Once you are past the rock formations, the first mate sets the lines - typically there are at least 4 lines with lures, and an additional "streamer" line intended to attract the attention of the fish. When we fished in March, we caught several skipjack (a type of mackerel) as well as two yellowfin tuna. September is a different season, and within the first 90 minutes we had caught 4 Dorado - also known as Mahi Mahi or Dolphin Fish - a beautiful yellow spotted fish with a blue sail. And then the fun began.
Our captain and mate were constantly scanning the ocean, and when they spotted the marlin, they jumped into action. They saw it leaping, and started "chumming" the water by tossing bait fish in to attract the marlin. AND IT BIT! The line with the hooked marlin was handed to our travel companion, an accomplished lake fisherman. It was thrilling to watch; the marlin was initially very close to our boat, but the fish ran - our friend was reeling in while simultaneously the fish was pulling line out. An interesting physics lesson! He fought the fish for 57 minutes before the line snapped - although we had no intention to keep the fish, it was still disappointing to not get it closer to our boat to document. BUT - within ten minutes of that broken line, we hooked a SAILFISH. This fish snapped the line within 10 minutes. After this we hooked nothing - but we were not alone - our captain was on the radio with his colleagues and nobody was catching ANYTHING. So after 7.5 hours on the water, we headed back to the marina, where a man with a big blue bucket took away our catch, and for $3 each dressed our Dorado into fish filets, which we put on ice to take to the next hotel, Secrets in San Jose del Cabo.
Breathless is a 5 story complex on the marina with a party vibe - but Secrets is 30 km south, in San Jose del Cabo, with much more of a traditional resort feel. The rooms were very different - much more spacious with hacienda-type furnishings, and a beautiful oceanfront setting. We left our iced fish filets with the concierge to be prepared at the Italian restaurant, with a dress code (!) We opted to have the fish prepared in the Chef's special preparation which was SPECTACULAR. All four of us were exhausted after the long day on the boat so we literally fell into our very comfortable beds.
The next day the Marina turned out to be closed, due to Hurricane Norma lurking not too far away, so we had a lovely day at the resort - with a lot of time walking the grounds, doing the aerobics in the pool, and checking out the talents of the pool bartenders. NB: an iceberg, consisting of a glass of beer with a bit of frozen margarita on top, is not too bad! We had dinner that night at the nominal Mexican restaurant, although the menu was not really Mexican.

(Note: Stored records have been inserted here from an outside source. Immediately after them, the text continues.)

namespace Sys2Proof.Machine

/-! ### Flush triggers (R316) -/

/-- RECORD_WRITE (R310). -/
def Dev.recordWrite (d : Dev) : Dev := d.drainOne.flushByAmount

/-- FLUSH_TIMER: 2 s after the previous flush started, with anything unflushed. -/
def Dev.flushTimer (d : Dev) : Dev :=
  let d := d.upTo (d.rcd.lastFlush + ms 2000)
  if d.flushNeeded then d.flushTrigger else d

/-- SEVERE_FLUSH_TIMER: 1 ms after a severity 3 or 4 record entered. -/
def Dev.severeFlush (d : Dev) : Dev :=
  match d.rcd.severeAt with
  | none => d
  | some t => ((d.upTo (t + ms 1)).modRcd (fun r => { r with severeAt := none })).flushTrigger

/-! ### The window (R327, R329) -/

/-- Records of the selected origin that are retained, the buffer included. -/
def Dev.winRecords (d : Dev) : List Rec :=
  let c := d.rd Reg.REC_WIN_CFG
  let own := d.solo || bit c 11 || fld c 10 8 == d.cvn.role
  if own then
    ((d.rcd.store.filter (fun s => !s.adopted)).map (·.item) ++ d.rcd.unfl.map (·.2)).filter (fun r => !decide (r.req.kind = .seal))
  else
    ((d.rcd.store.filter (fun s => s.adopted && s.origin == fld c 10 8)).map (·.item)).filter (fun r => !decide (r.req.kind = .seal))

/-- The record at SEQ `k`, or the oldest with a higher SEQ. -/
def findSeq (rs : List Rec) (k : Nat) : Option Rec :=
  rs.foldl (fun (b : Option Rec) r =>
    if r.seq < k then b
    else match b with
      | none => some r
      | some x => if r.seq < x.seq then some r else some x) none

/-- Show the record for the cursor of the load (R327). -/
def Dev.showWindow (d : Dev) : Dev :=
  let set := fun (d : Dev) (w : WinShow) (sk em : Bool) =>
    ((d.modRcd (fun r => { r with win := w })).wrB Reg.REC_WIN_STATUS 2 sk).wrB Reg.REC_WIN_STATUS 1 em
  match findSeq d.winRecords d.rcd.curKey with
  | none => set d .empty false true
  | some r => set d (.record r) (decide (r.seq ≠ d.rcd.curKey)) false

/-- A window load starts at the cursor (R327). -/
def Dev.windowLoad (d : Dev) : Dev :=
  (d.modRcd (fun r => { r with curKey := d.seqAt Reg.REC_CURSOR_LO, loading := true })).wrB Reg.REC_WIN_STATUS 0 false

/-- WINDOW_READY. -/
def Dev.windowReady (d : Dev) : Dev :=
  if d.rcd.loading then (d.showWindow.modRcd (fun r => { r with loading := false })).wrB Reg.REC_WIN_STATUS 0 true else d

/-- Set the cursor to the oldest or newest record of the selected origin, and load. -/
def Dev.seek (d : Dev) (newest : Bool) : Dev :=
  let seqs := d.winRecords.map (·.seq)
  let k := match seqs with
    | [] => d.seqAt Reg.REC_CURSOR_LO
    | s :: ss => if newest then ss.foldl max s else ss.foldl min s
  (d.setSeqAt Reg.REC_CURSOR_LO k).windowLoad

/-- Records were discarded: if the window shows one of them it is loaded anew and GEN advances. -/
def Dev.windowReload (d : Dev) (gone : List Rec) : Dev :=
  match d.rcd.win with
  | .record r =>
    if gone.contains r then d.showWindow.wrF Reg.REC_WIN_STATUS 31 24 (d.rdF Reg.REC_WIN_STATUS 31 24 + 1) else d
  | _ => d

/-! ### The store in NAND (R321 to R325) -/

/-- Severity for the overwrite rule: a returned copy goes first (R324). -/
def Stored.rank (s : Stored) : Int := if s.returned then -1 else s.item.req.sev

/-- Chain value after a record. -/
def chainNext (c : Nat) (r : Rec) : Nat := Config.sha256 (leBytes 32 c ++ r.bytes)

/-- Append a record to an open page. -/
def Dev.append (d : Dev) (saf : Bool) (b pg used : Nat) (r : Rec) (origin : Nat) (adopted reclaim : Bool) : Dev :=
  let c := chainNext (if saf then d.rcd.chainSaf else d.rcd.chainGen) r
  d.modRcd (fun x => { x with
    store := x.store ++ [⟨r, origin, adopted, reclaim, false, b, pg, c⟩]
    chainSaf := if saf then c else x.chainSaf, chainGen := if saf then x.chainGen else c
    safOpen := if saf then some (b, pg, used + r.len) else x.safOpen
    genOpen := if saf then x.genOpen else some (b, pg, used + r.len) })

/-- Records of a region, in writing order: the safety reserve or the general store. -/
def Dev.regionOf (d : Dev) (saf : Bool) : List Stored := d.rcd.store.filter (fun s => decide (s.block < genLo) == saf)

/-- The last own SEQ that a region's chain covers. -/
def Dev.lastSeqOf (d : Dev) (saf : Bool) : Nat :=
  (d.regionOf saf).foldl (fun m s => if s.adopted then m else max m s.item.seq) 0

/-- A seal of a region's chain value is due; one that closes block `b` becomes its last record (R323). -/
def Dev.sealEnd (d : Dev) (saf : Bool) (flags : Nat) (b : Option Nat := none) : Dev :=
  d.modRcd (fun x => { x with
    sealDue := x.sealDue ++ [⟨flags, saf, b, if saf then x.chainSaf else x.chainGen, d.lastSeqOf saf⟩] })

/-- A block is closed: a seal as its last record is to be signed (R323). -/
def Dev.closeBlock (d : Dev) (saf : Bool) (b : Nat) : Dev := d.sealEnd saf 4 (some b)

/-- The page can take a record of this origin: a page names one origin and one set of PFLAGS (R322). -/
def Dev.pageTakes (d : Dev) (b pg origin : Nat) (adopted reclaim : Bool) : Bool :=
  d.rcd.store.all (fun s => !(s.block == b && s.page == pg)
    || (s.origin == origin && s.adopted == adopted && s.reclaimCopy == reclaim && !s.returned))

/-- Block `b` has been erased once more; JNL.ERASE_MAX follows (R333). -/
def Dev.erased (d : Dev) (b : Nat) : Dev :=
  let n := (((d.rcd.eraseCnt.find? (fun x => x.1 == b)).map (·.2)).getD 0) + 1
  let d := d.modRcd (fun r => { r with
    blocks := setBlock r.blocks b .erased
    eraseCnt := (r.eraseCnt.filter (fun x => x.1 != b)) ++ [(b, n)] })
  d.wr Reg.JNL_ERASE_MAX (wn (max (d.rd Reg.JNL_ERASE_MAX).toNat n))

/-- A fresh block of a region: the lowest erased one, else the first whose erase is waited for, which no suspended erase
gives (R318, R321). -/
def Dev.freshBlock (d : Dev) (saf : Bool) : Option (Nat × Dev) :=
  let lo := if saf then safLo else genLo
  let n := if saf then safN else genN
  match firstErased d.rcd.blocks lo n with
  | some b => some (b, d)
  | none =>
    if d.rdB Reg.REC_STATUS 0 then none
    else (d.rcd.blocks.find? (fun x => decide (lo ≤ x.1 ∧ x.1 < lo + n) && decide (x.2 = .erasing))).map (fun x => (x.1, d.erased x.1))
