-- ==== Sys2Proof/Machine/Irval.lean ====
section
/-!
DEFINITION. The Irval instruction set (spec/10): the ALU slots, the MEM slot with data memory, table memory
and the IO window, and the execution of one word. A word executes as one step: all slots read, all compute,
all write; an exception of any slot leaves everything unwritten (R251).
-/

namespace Sys2Proof.Machine

/-! ### Word formats (R235, R236) -/

/-- An ALU slot from its fields. -/
def aluSlot (op : Nat) (d a b : BitVec 5) : BitVec 21 :=
  BitVec.ofNat 21 (op * 2 ^ 15 + d.toNat * 2 ^ 10 + a.toNat * 2 ^ 5 + b.toNat)
/-- A MEM slot from its fields. -/
def memSlot (mop : Nat) (reg : BitVec 5) (tp : BitVec 2) (off : BitVec 9) : BitVec 20 :=
  BitVec.ofNat 20 (mop * 2 ^ 16 + reg.toNat * 2 ^ 11 + tp.toNat * 2 ^ 9 + off.toNat)
/-- A BASIC word from its slots. -/
def basicWord (alu0 alu1 : BitVec 21) (mem : BitVec 20) : DWord :=
  BitVec.ofNat 64 (alu0.toNat * 2 ^ 41 + alu1.toNat * 2 ^ 20 + mem.toNat)
/-- A LIMM word from its fields. -/
def limmWord (alu0 : BitVec 21) (imm : Word) (dest : BitVec 5) (imop : Nat) : DWord :=
  BitVec.ofNat 64 (2 ^ 62 + alu0.toNat * 2 ^ 41 + imm.toNat * 2 ^ 9 + dest.toNat * 2 ^ 4 + imop)
/-- The word as program memory holds it (R235, R252). -/
def WordCode.apply (c : WordCode) (w : DWord) : DWord :=
  match c with
  | .asRow => w
  | .format f => BitVec.ofNat 64 (w.toNat % 2 ^ 62 + (2 + f.val) * 2 ^ 62)
  | .imop k => if w.toNat / 2 ^ 62 = 1 then BitVec.ofNat 64 (w.toNat / 16 * 16 + 2 + k.val) else w
/-- The field [hi:lo] of an instruction word. -/
def wfld (w : DWord) (hi lo : Nat) : Nat := (w.toNat / 2 ^ lo) % 2 ^ (hi + 1 - lo)

/-! ### Registers (R237) -/

/-- A value register; v0 reads 0. -/
def Engine.rv (e : Engine) (i : Nat) : Word := if i = 0 then 0 else (e.v[i]?).getD 0
def Engine.rw' (e : Engine) (i : Nat) : Int := ((e.w[i]?).getD 0).toInt
def Engine.rp (e : Engine) (i : Nat) : Bool := (e.p[i]?).getD false
def Engine.rt (e : Engine) (i : Nat) : TPtr := (e.t[i]?).getD {}

/-- A destination and the value written to it. -/
inductive Put where
  | v (i : Nat) (x : Word)
  | w (i : Nat) (x : DWord)
  | p (i : Nat) (x : Bool)
  | cur (i : Nat) (x : Word)
  | bind (i : Nat) (desc : Nat)
  deriving DecidableEq, Repr

/-- The register a destination names: class and number. -/
def Put.key : Put → Nat × Nat
  | .v i _ => (0, i) | .w i _ => (1, i) | .p i _ => (2, i) | .cur i _ => (3, i) | .bind i _ => (3, i)

/-- Write a destination; a write to v0 is discarded. -/
def Engine.put (e : Engine) : Put → Engine
  | .v i x => if i = 0 then e else { e with v := e.v.setIfInBounds i x }
  | .w i x => { e with w := e.w.setIfInBounds i x }
  | .p i x => { e with p := e.p.setIfInBounds i x }
  | .cur i x => { e with t := e.t.setIfInBounds i { e.rt i with cur := x } }
  | .bind i k => { e with t := e.t.setIfInBounds i { desc := some k, cur := 0 } }

/-- An exception cause: CODE and SUB of R229. -/
abbrev Exc := Nat × Nat
def reservedOp : Exc := (2, 1)
def reservedField : Exc := (2, 2)
def boundsTable : Exc := (3, 1)
def boundsData : Exc := (3, 2)
def boundsIo : Exc := (3, 3)

/-- What a slot asks for: destinations, or an exception. -/
inductive SlotOut where
  | ok (ps : List Put)
  | exc (x : Exc)
  deriving DecidableEq, Repr

def SlotOut.puts : SlotOut → List Put
  | .ok ps => ps | .exc _ => []
def SlotOut.excs : SlotOut → List Exc
  | .ok _ => [] | .exc x => [x]

/-- `r`, if the fields are allowed (R252). -/
def field (ok : Bool) (r : SlotOut) : SlotOut := if ok then r else .exc reservedField

/-! ### ALU slots (R239 to R242) -/

/-- Saturated 32-bit and 64-bit results (R239). -/
def sat32 (i : Int) : Word := wi (satS 32 i)
def sat64 (i : Int) : DWord := BitVec.ofInt 64 (satS 64 i)
/-- MULQ31 and MULQ16: exact product, rounding term, arithmetic shift, saturation (R239). -/
def mulQ (k : Nat) (a b : Word) : Word := sat32 ((a.toInt * b.toInt + 2 ^ (k - 1)) / 2 ^ k)
/-- WEXT (R242). -/
def wext (w : Int) (s : Nat) : Word := sat32 (if s = 0 then w else (w + 2 ^ (s - 1)) / 2 ^ s)

/-- A two-operand value-register opcode. -/
def aluVV (op : Nat) : Option (Word → Word → Word) :=
  match op with
  | 0x02 => some (· + ·)
  | 0x03 => some (· - ·)
  | 0x04 => some (fun a b => sat32 (a.toInt + b.toInt))
  | 0x05 => some (fun a b => sat32 (a.toInt - b.toInt))
  | 0x06 => some (· &&& ·)
  | 0x07 => some (· ||| ·)
  | 0x08 => some (· ^^^ ·)
  | 0x09 => some (fun a b => a <<< (b.toNat % 32))
  | 0x0A => some (fun a b => a >>> (b.toNat % 32))
  | 0x0B => some (fun a b => a.sshiftRight (b.toNat % 32))
  | 0x0C => some (fun a b => wi (min a.toInt b.toInt))
  | 0x0D => some (fun a b => wi (max a.toInt b.toInt))
  | 0x10 => some (mulQ 31)
  | 0x11 => some (mulQ 16)
  | 0x12 => some (· * ·)
  | 0x28 => some fadd
  | 0x29 => some fsub
  | 0x2A => some fmul
  | 0x2D => some fmin
  | 0x2E => some fmax
  | _ => none

/-- A one-operand value-register opcode; its B field must be 0. -/
def aluV (op : Nat) : Option (Word → Word) :=
  match op with
  | 0x01 => some id
  | 0x0E => some (fun a => sat32 a.toInt.natAbs)
  | 0x0F => some (fun a => sat32 (-a.toInt))
  | 0x32 => some frcp
  | 0x33 => some frsq
  | _ => none

/-- A comparison into a predicate. -/
def aluCmp (op : Nat) : Option (Word → Word → Bool) :=
  match op with
  | 0x18 => some (fun a b => decide (a = b))
  | 0x19 => some (fun a b => decide (a.toInt < b.toInt))
  | 0x1A => some (fun a b => decide (a.toInt ≤ b.toInt))
  | 0x1B => some (fun a b => decide (a.toNat < b.toNat))
  | 0x2F => some fceq
  | 0x30 => some fclt
  | 0x31 => some fcle
  | _ => none

/-- A conversion with its literal B. -/
def aluCvt (op : Nat) : Option (Word → Nat → Word) :=
  match op with
  | 0x34 => some (fun a k => cvtxf a.toInt k)
  | 0x35 => some cvtfx
  | 0x36 => some cvtfxr
  | _ => none

/-- One ALU slot on the registers as they stood before the word. `feed` stands in for the register that the
B field names (R236); `fp` is the predicate read where FEED feeds a predicate opcode (log 54). -/
def Engine.alu (e : Engine) (feed : Option Word) (fp : Bool) (slot : Nat) : SlotOut :=
  let op := slot / 2 ^ 15 % 64
  let d := slot / 2 ^ 10 % 32
  let a := slot / 2 ^ 5 % 32
  let b := slot % 32
  let va := e.rv a
  let vb := feed.getD (e.rv b)
  let pb := if feed.isSome then fp else e.rp b
  match aluVV op with
  | some f => .ok [.v d (f va vb)]
  | none =>
  match aluV op with
  | some f => field (b == 0) (.ok [.v d (f va)])
  | none =>
  match aluCmp op with
  | some f => field (decide (d ≤ 7)) (.ok [.p d (f va vb)])
  | none =>
  match aluCvt op with
  | some f => .ok [.v d (f va b)]
  | none =>
  match op with
  | 0x00 => field (d == 0 && a == 0 && b == 0) (.ok [])
  | 0x13 => field (decide (d ≤ 3)) (.ok [.w d (sat64 (e.rw' d + va.toInt * vb.toInt))])
  | 0x14 => field (decide (d ≤ 3)) (.ok [.w d (sat64 (e.rw' d - va.toInt * vb.toInt))])
  | 0x15 => field (decide (d ≤ 3)) (.ok [.w d (va ++ vb)])
  | 0x16 => field (decide (a ≤ 3)) (.ok [.v d (wext (e.rw' a) (vb.toNat % 64))])
  | 0x1C => field (decide (d ≤ 7 ∧ a ≤ 7 ∧ b ≤ 7)) (.ok [.p d (e.rp a && pb)])
  | 0x1D => field (decide (d ≤ 7 ∧ a ≤ 7 ∧ b ≤ 7)) (.ok [.p d (e.rp a || pb)])
  | 0x1E => field (decide (d ≤ 7 ∧ a ≤ 7) && b == 0) (.ok [.p d (!e.rp a)])
  | 0x1F => field (a == 0 && b == 0)
      (.ok [.v d (wn ((List.range 8).foldl (fun n i => if e.rp i then n + 2 ^ i else n) 0))])
  | 0x20 => field (d == 0 && b == 0) (.ok ((List.range 8).map (fun i => .p i (bit va i))))
  | 0x21 => field (decide (d ≤ 3) && b == 0) (.ok [.cur d va])
  | 0x22 => field (decide (a ≤ 3) && b == 0) (.ok [.v d (e.rt a).cur])
  | 0x23 =>
    let n := match e.img with | some i => i.descs.length | none => 0
    field (decide (d ≤ 3 ∧ a < n) && b == 0) (.ok [.bind d a])
  | 0x2B => .ok [.v d (fma (e.rv d) va vb)]
  | 0x2C => .ok [.v d (fms (e.rv d) va vb)]
  | _ => if 0x38 ≤ op then .ok [.v d (if e.rp (op - 0x38) then va else vb)] else .exc reservedOp

/-! ### Table memory (R244 to R246) -/

/-- Window of a bound pointer: base and length in bytes and WRAP. A BANK descriptor resolves through the
axis map and the bank in force at the strobe instant (R245). -/
def Dev.window (d : Dev) (n : Slot) (p : TPtr) : Option (Nat × Nat × Bool) :=
  match p.desc, d.eng[n].img with
  | some k, some i =>
    match i.descs[k]? with
    | some (.fixed wrap base len) => some (base, len, wrap)
    | some (.bank wrap swing arr) =>
      let m := d.sn (Reg.PRT_AXIS_MAP n)
      let ty := fld (d.sn (Reg.PRT_CFG n)) 1 0
      match toFin? 16 (if swing then fld m 7 4 else fld m 3 0) with
      | some x =>
        if (swing ∧ ty ≠ 1) ∨ (ty ≠ 0 ∧ ty ≠ 1) ∨ 2 < arr then none
        else some (bankTbl x (bit (d.sn (Reg.SAX_BANK_CTRL x)) 16) + 0x800 * arr, 2048, wrap)
      | none => none
    | _ => none
  | _, _ => none

/-- Element `i` of size `sz` of a window, after R246; `none` raises BOUNDS. -/
def elemAt (win : Nat × Nat × Bool) (sz : Nat) (i : Int) : Option Nat :=
  let n := win.2.1 / sz
  if win.2.2 then (if n = 0 then none else some (i % n).toNat)
  else if 0 ≤ i ∧ (i + 1) * sz ≤ win.2.1 then some i.toNat else none

/-- The bytes of an element, least significant first (R13). -/
def Dev.elem (d : Dev) (base sz k : Nat) : Nat := leNat ((List.range sz).map (fun j => BitVec.ofNat 8 (d.tb (base + k * sz + j))))

/-- LDT, LDTH, LDTHP: the destinations, or BOUNDS 1h. -/
def Dev.tableLoad (d : Dev) (n : Slot) (tp : Nat) (off : Int) (reg sz : Nat) (pair : Bool) : SlotOut :=
  let p := d.eng[n].rt tp
  match d.window n p with
  | none => .exc boundsTable
  | some win =>
    let i := p.cur.toInt + off
    let val := fun (k : Nat) => if sz = 4 then wn (d.elem win.1 4 k) else wi (sext 16 (d.elem win.1 2 k))
    match elemAt win sz i with
    | none => .exc boundsTable
    | some k =>
      if pair then
        let k2 := match elemAt win sz (i + 1) with | some k2 => k2 | none => k
        .ok [.v reg (val k), .v (reg + 1) (val k2)]
      else .ok [.v reg (val k)]

/-! ### The IO window (R249, R250) -/

/-- Some register of the block tables lies at `a` (R428). -/
def occupied (a : Nat) : Bool :=
  match findBlock blockRows a with
  | none => false
  | some (b, _) => (findRow b.rows ((a - b.base) % b.stride)).isSome
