-- ==== Sys2Proof/Machine/Security.lean ====
section
/-!
DEFINITION. The security sequencer (spec/14): OTP and what the registers show of it, bundles and their slots,
attestation, maintenance sessions and gated writes, life-cycle orders and JTAG. Published algorithms are
constants of Config. `gate` says that a write came as a WRITE_G whose counter and tag were accepted (R346,
R368).
-/

namespace Sys2Proof.Machine

/-! ### What the registers show -/

def Dev.slotOf (d : Dev) (b : Bool) : BSlot := if b then d.sec.slotB else d.sec.slotA
def Dev.setSlot (d : Dev) (b : Bool) (s : BSlot) : Dev :=
  d.modSec (fun x => if b then { x with slotB := s } else { x with slotA := s })

/-- State of owner slot i (R337). -/
def Dev.keyState (d : Dev) (i : Nat) : Nat := ((d.sec.otp.owner[i]?).getD (0, 0)).2
def Dev.keyHash (d : Dev) (i : Nat) : Nat := ((d.sec.otp.owner[i]?).getD (0, 0)).1

/-- A slot may serve as the fallback (R341). -/
def Dev.fallbackOk (d : Dev) : Bool :=
  d.sec.taken && (d.slotOf (!d.sec.inForceB)).valid && decide (d.sec.otp.svn ≤ (d.slotOf (!d.sec.inForceB)).svn)
    && d.sec.pending != (if d.sec.inForceB then 1 else 2)

/-- SEC.STATUS, SVN_COUNT, SLOT_A, SLOT_B, KEYSLOTS, LCS.STATE and SGEN follow the sequencer (R354). -/
def Dev.showSec (d : Dev) : Dev :=
  let s := d.sec
  let slotW := fun (b : BSlot) => wn ((if b.valid then 2 ^ 31 else 0) + b.svn % 256)
  let d := d.wr Reg.SEC_STATUS (wn (d.fallbackOk.toNat * 128 + s.pending % 4 * 32 + s.inForceB.toNat * 16
    + s.verifying.toNat * 4 + s.loading.toNat * 2 + s.session.isSome.toNat))
  let d := ((d.wr Reg.SEC_SVN_COUNT (wn s.otp.svn)).wr Reg.SEC_SLOT_A (slotW s.slotA)).wr Reg.SEC_SLOT_B (slotW s.slotB)
  let d := d.wr Reg.SEC_KEYSLOTS (wn ((List.range 4).foldl (fun n i => n + d.keyState i * 4 ^ i) 0))
  let d := d.wr Reg.LCS_STATE (wn (s.otp.wipePending.toNat * 2 ^ 16 + s.otp.log.length * 256 + d.lcState))
  d.wr Reg.LCS_SGEN (wn s.otp.sgen)

/-- Bytes of the message buffer, and their replacement. -/
def Dev.msgBytes (d : Dev) (ofs n : Nat) : List Byte :=
  (((List.range 256).flatMap (fun i => leBytes 4 (d.rd (Reg.SEC_MSG_BUF i)).toNat)).drop ofs).take n
def Dev.msgPut (d : Dev) (bytes : List Byte) : Dev :=
  (wordsOf ((bytes.length + 3) / 4) bytes).zipIdx.foldl (fun (d : Dev) p => if p.2 < 256 then d.wr (Reg.SEC_MSG_BUF p.2) p.1 else d) d

/-- MSG_STATUS: RESULT and BUSY. -/
def Dev.msgResult (d : Dev) (r : Nat) : Dev := d.wr Reg.SEC_MSG_STATUS (wn (r * 256))
def Dev.msgBusy (d : Dev) (j : SecJob) : Dev :=
  (d.modSec (fun s => { s with job := some j })).wrB Reg.SEC_MSG_STATUS 0 true
def Dev.msgDone (d : Dev) (r : Nat) : Dev := (d.modSec (fun s => { s with job := none })).msgResult r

Next day we scheduled a day trip to Todos Santos. On the way we stopped at the El Cactus Glass Factory in Cabo San Lucas - it was a Sunday, so the artisans were not demonstrating their technique - but the grounds and shop were absolutely lovely and are well worth a visit. Our plan was to revisit several spots we had seen in March, including lunch at Tequila Sunrise...but after a lovely drive to Todos Santos, we found the restaurant was closed that day. No Worries - we took a walk around the town, then settled at the Hotel California for a lovely lunch. During lunch, a young man set up a kick pottery wheel in the courtyard, and proceeded to create lovely recreations of the hotel's fountain, all for tips. We headed back to our hotel to prep for our return home.